What the exercise asks.
Once you have read the records below, print them again exactly as they stand.

+ + + +

/-- ITEM (R123, R395). -/
def State.actItem (s : State) (it : Item) : State :=
  let image := s.msgImage (rEpoch it.w0)
  (msgWords it).foldl (fun s w => s.takeItem image w) s

/-- Payload of OPEN_REPLY (R395). -/
def openReplyPayload (h : Nat) (st : Status) : List Word := [hdlWord h, pack [(st.code, 7, 0)]]

/-- The checks of an open at the home (R99, R100, R401): 4 to 7 on this gate. -/
def State.homeOpenCheck (s : State) (q : OpenReq) (src : Nat) : Option Status :=
  let route := match s.route src with | some (_, h) => h == q.hops | none => false
  if !s.hasHome then some .noSession
  else
    match s.openNames q with
    | some st => some st
    | none =>
      match s.openPlace q route with
      | some st => some st
      | none => s.openAdmit q

/-- OPEN at the home (R87, R100 step 2). -/
def State.actOpen (s0 : State) (it : Item) : State :=
  let ws := msgWords it
  let q := OpenReq.ofWords ws
  let src := rSrc it.w0
  let s := if s0.ageing then s0.recompute [(q.policy, q.hops)] else s0
  let old := s.entry q.slot
  match s.homeOpenCheck q src with
  | some st => s.sendTo typOpenReply src 3 (openReplyPayload (handleOf s.gate q.slot old.gen) st)
  | none =>
    let e := s.newEntry q .live true false ((s.ownerOf q.tenant).getD 0) ((old.gen + 1) % 512) s.gate src (wat ws 5).toNat
    let s1 := (s.allocate q.slot e).openHome q.slot q
    s1.sendTo typOpenReply src 3 (openReplyPayload (s1.handle q.slot) .ok)

/-- OPEN_REPLY at the edge (R100 steps 3 and 3'); one that comes too late is answered with a cancel. -/
def State.actOpenReply (s : State) (it : Item) : State :=
  let ws := msgWords it
  let h := hdlOf (wat ws 0)
  let slot := hdlSlot h
  let st := Status.ofCode (bf (wat ws 1) 7 0)
  let e := s.entry slot
  if e.state = .opening ∧ e.homeGate = rSrc it.w0 ∧ e.homeGate = hdlGate h then
    if st = .ok then (s.setEntry slot { e with gen := hdlGen h, state := .live }).endPendWith slot .ok [hdlWord h]
    else (s.endPend slot st).freeEntry slot
  else if st = .ok then s.sendTo typCancel (rSrc it.w0) 3 (cancelPayload h .ringLost)
  else s

/-- STEP at the edge (R130). -/
def State.actStep (s : State) (it : Item) : State :=
  let h := hdlOf it.w1
  if s.matches h && (s.entry (hdlSlot h)).edge then s.edgeStep (hdlSlot h) (bit it.w1 0) else s

/-- The home's step ends with a DRAFT_RESOLVE: its egress ring is rewound, reread and released (R136). -/
def State.endHomeStep (s : State) (slot : Nat) : State :=
  if (s.homeAt slot).mark then
    let t := s.endStepRing slot
    t.setHome slot { t.homeAt slot with mark := false }
  else s

/-- RESOLVE at the home (R134, R136). -/
def State.actResolve (s : State) (it : Item) : State :=
  let h := hdlOf it.w1
  let slot := hdlSlot h
  let n := bf it.w1 29 26
  let e := s.entry slot
  if s.matches h && e.home && (e.state == .live || e.state == .speculating) then
    let t := s.endHomeStep slot
    let e1 := t.entry slot
    (t.setEntry slot { e1 with length := e.length + n, outCount := e.outCount + n }).homeResolve slot (bf it.w1 31 30) n e.length e.outCount
      (s.msgImage (rEpoch it.w0)) s.fine
  else s

/-- STREAM_END at the home (R105, R142). -/
def State.actStreamEnd (s : State) (it : Item) : State :=
  let h := hdlOf it.w1
  let e := s.entry (hdlSlot h)
  if s.matches h && e.home && e.state != .cancelled then
    s.homeStreamEnd (hdlSlot h) (bf it.w1 31 12) (Stop.ofCode (bf it.w1 3 0)) e.length
  else s

/-- The tick at which a session's deadline acts (R386). -/
def Entry.deadlineTick (e : Entry) : Option Nat :=
  if e.deadline = 0 then none else some ((e.openTime + e.deadline * 1000 + (2 ^ 20 - 1)) / 2 ^ 20 % 2 ^ 44)

/-- A session's deadline has been reached by a tick. -/
def Entry.deadlinePast (e : Entry) (k : Nat) : Bool := match e.deadlineTick with | some d => decide (d ≤ k) | none => false

/-- CLOSE at a gate that holds an entry (R105, R402): an edge entry's own wintering or springing ends with it, and its reply. -/
def State.actClose (s : State) (it : Item) : State :=
  let h := hdlOf it.w1
  let slot := hdlSlot h
  let e := s.entry slot
  if s.matches h && !e.home && e.state != .cancelled then
    let moving := e.state == .wintering || e.state == .springing
    let s0 := if moving || !e.edge then (s.endPend slot .noSession).dropOps slot else s
    let s1 := s0.freeCopy slot
    if e.edge then (s1.setEntry slot { s1.entry slot with state := .closing }).edgeClose slot (if e.deadlinePast s.tick then .deadline else .closed)
    else s1.freeEntry slot
  else s

/-- CANCEL (R107): the home cancels on every gate; any other gate on its own entry. -/
def State.actCancel (s : State) (it : Item) : State :=
  let h := hdlOf it.w1
  let c := Cancel.ofCode (bf it.w1 7 0)
  if s.matches h then
    if (s.entry (hdlSlot h)).home then s.cancelAll (hdlSlot h) c else s.cancelLocal (hdlSlot h) c
  else s

/-- A sequence of CMD or CMD_REPLY messages put together: its words when the last part has come in order (R394, R395). -/
def State.assemble (s : State) (it : Item) : State × Option (List Word) :=
  let src := rSrc it.w0
  let t := rType it.w0
  let rest := s.cmi.asm.filter (fun a => !(a.src == src && a.type == t))
  let old := match s.cmi.asm.find? (fun a => a.src == src && a.type == t) with | some a => a.words | none => []
  let base := if rSeq it.w0 = 0 then [] else old
  let whole := rSeq it.w0 == (base.length / 7) % 64
  let ws := base ++ msgWords it
  let keep (l : List Assembly) : State := { s with cmi := { s.cmi with asm := l } }
  if !whole then (keep rest, none)
  else if rEnd it.w0 then (keep rest, some (ws.take (1 + hLen (wat ws 0))))
  else (keep (rest ++ [{ src := src, type := t, words := ws }]), none)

+ + + +

Task response.
/-- ITEM (R123, R395). -/
def State.actItem (s : State) (it : Item) : State :=
  let image := s.msgImage (rEpoch it.w0)
  (msgWords it).foldl (fun s w => s.takeItem image w) s

/-- Payload of OPEN_REPLY (R395). -/
def openReplyPayload (h : Nat) (st : Status) : List Word := [hdlWord h, pack [(st.code, 7, 0)]]

/-- The checks of an open at the home (R99, R100, R401): 4 to 7 on this gate. -/
def State.homeOpenCheck (s : State) (q : OpenReq) (src : Nat) : Option Status :=
  let route := match s.route src with | some (_, h) => h == q.hops | none => false
  if !s.hasHome then some .noSession
  else
    match s.openNames q with
    | some st => some st
    | none =>
      match s.openPlace q route with
      | some st => some st
      | none => s.openAdmit q

/-- OPEN at the home (R87, R100 step 2). -/
def State.actOpen (s0 : State) (it : Item) : State :=
  let ws := msgWords it
  let q := OpenReq.ofWords ws
  let src := rSrc it.w0
  let s := if s0.ageing then s0.recompute [(q.policy, q.hops)] else s0
  let old := s.entry q.slot
  match s.homeOpenCheck q src with
  | some st => s.sendTo typOpenReply src 3 (openReplyPayload (handleOf s.gate q.slot old.gen) st)
  | none =>
    let e := s.newEntry q .live true false ((s.ownerOf q.tenant).getD 0) ((old.gen + 1) % 512) s.gate src (wat ws 5).toNat
    let s1 := (s.allocate q.slot e).openHome q.slot q
    s1.sendTo typOpenReply src 3 (openReplyPayload (s1.handle q.slot) .ok)

/-- OPEN_REPLY at the edge (R100 steps 3 and 3'); one that comes too late is answered with a cancel. -/
def State.actOpenReply (s : State) (it : Item) : State :=
  let ws := msgWords it
  let h := hdlOf (wat ws 0)
  let slot := hdlSlot h
  let st := Status.ofCode (bf (wat ws 1) 7 0)
  let e := s.entry slot
  if e.state = .opening ∧ e.homeGate = rSrc it.w0 ∧ e.homeGate = hdlGate h then
    if st = .ok then (s.setEntry slot { e with gen := hdlGen h, state := .live }).endPendWith slot .ok [hdlWord h]
    else (s.endPend slot st).freeEntry slot
  else if st = .ok then s.sendTo typCancel (rSrc it.w0) 3 (cancelPayload h .ringLost)
  else s

/-- STEP at the edge (R130). -/
def State.actStep (s : State) (it : Item) : State :=
  let h := hdlOf it.w1
  if s.matches h && (s.entry (hdlSlot h)).edge then s.edgeStep (hdlSlot h) (bit it.w1 0) else s

/-- The home's step ends with a DRAFT_RESOLVE: its egress ring is rewound, reread and released (R136). -/
def State.endHomeStep (s : State) (slot : Nat) : State :=
  if (s.homeAt slot).mark then
    let t := s.endStepRing slot
    t.setHome slot { t.homeAt slot with mark := false }
  else s

/-- RESOLVE at the home (R134, R136). -/
def State.actResolve (s : State) (it : Item) : State :=
  let h := hdlOf it.w1
  let slot := hdlSlot h
  let n := bf it.w1 29 26
  let e := s.entry slot
  if s.matches h && e.home && (e.state == .live || e.state == .speculating) then
    let t := s.endHomeStep slot
    let e1 := t.entry slot
    (t.setEntry slot { e1 with length := e.length + n, outCount := e.outCount + n }).homeResolve slot (bf it.w1 31 30) n e.length e.outCount
      (s.msgImage (rEpoch it.w0)) s.fine
  else s

/-- STREAM_END at the home (R105, R142). -/
def State.actStreamEnd (s : State) (it : Item) : State :=
  let h := hdlOf it.w1
  let e := s.entry (hdlSlot h)
  if s.matches h && e.home && e.state != .cancelled then
    s.homeStreamEnd (hdlSlot h) (bf it.w1 31 12) (Stop.ofCode (bf it.w1 3 0)) e.length
  else s

/-- The tick at which a session's deadline acts (R386). -/
def Entry.deadlineTick (e : Entry) : Option Nat :=
  if e.deadline = 0 then none else some ((e.openTime + e.deadline * 1000 + (2 ^ 20 - 1)) / 2 ^ 20 % 2 ^ 44)

/-- A session's deadline has been reached by a tick. -/
def Entry.deadlinePast (e : Entry) (k : Nat) : Bool := match e.deadlineTick with | some d => decide (d ≤ k) | none => false

/-- CLOSE at a gate that holds an entry (R105, R402): an edge entry's own wintering or springing ends with it, and its reply. -/
def State.actClose (s : State) (it : Item) : State :=
  let h := hdlOf it.w1
  let slot := hdlSlot h
  let e := s.entry slot
  if s.matches h && !e.home && e.state != .cancelled then
    let moving := e.state == .wintering || e.state == .springing
    let s0 := if moving || !e.edge then (s.endPend slot .noSession).dropOps slot else s
    let s1 := s0.freeCopy slot
    if e.edge then (s1.setEntry slot { s1.entry slot with state := .closing }).edgeClose slot (if e.deadlinePast s.tick then .deadline else .closed)
    else s1.freeEntry slot
  else s

/-- CANCEL (R107): the home cancels on every gate; any other gate on its own entry. -/
def State.actCancel (s : State) (it : Item) : State :=
  let h := hdlOf it.w1
  let c := Cancel.ofCode (bf it.w1 7 0)
  if s.matches h then
    if (s.entry (hdlSlot h)).home then s.cancelAll (hdlSlot h) c else s.cancelLocal (hdlSlot h) c
  else s

/-- A sequence of CMD or CMD_REPLY messages put together: its words when the last part has come in order (R394, R395). -/
def State.assemble (s : State) (it : Item) : State × Option (List Word) :=
  let src := rSrc it.w0
  let t := rType it.w0
  let rest := s.cmi.asm.filter (fun a => !(a.src == src && a.type == t))
  let old := match s.cmi.asm.find? (fun a => a.src == src && a.type == t) with | some a => a.words | none => []
  let base := if rSeq it.w0 = 0 then [] else old
  let whole := rSeq it.w0 == (base.length / 7) % 64
  let ws := base ++ msgWords it
  let keep (l : List Assembly) : State := { s with cmi := { s.cmi with asm := l } }
  if !whole then (keep rest, none)
  else if rEnd it.w0 then (keep rest, some (ws.take (1 + hLen (wat ws 0))))
  else (keep (rest ++ [{ src := src, type := t, words := ws }]), none)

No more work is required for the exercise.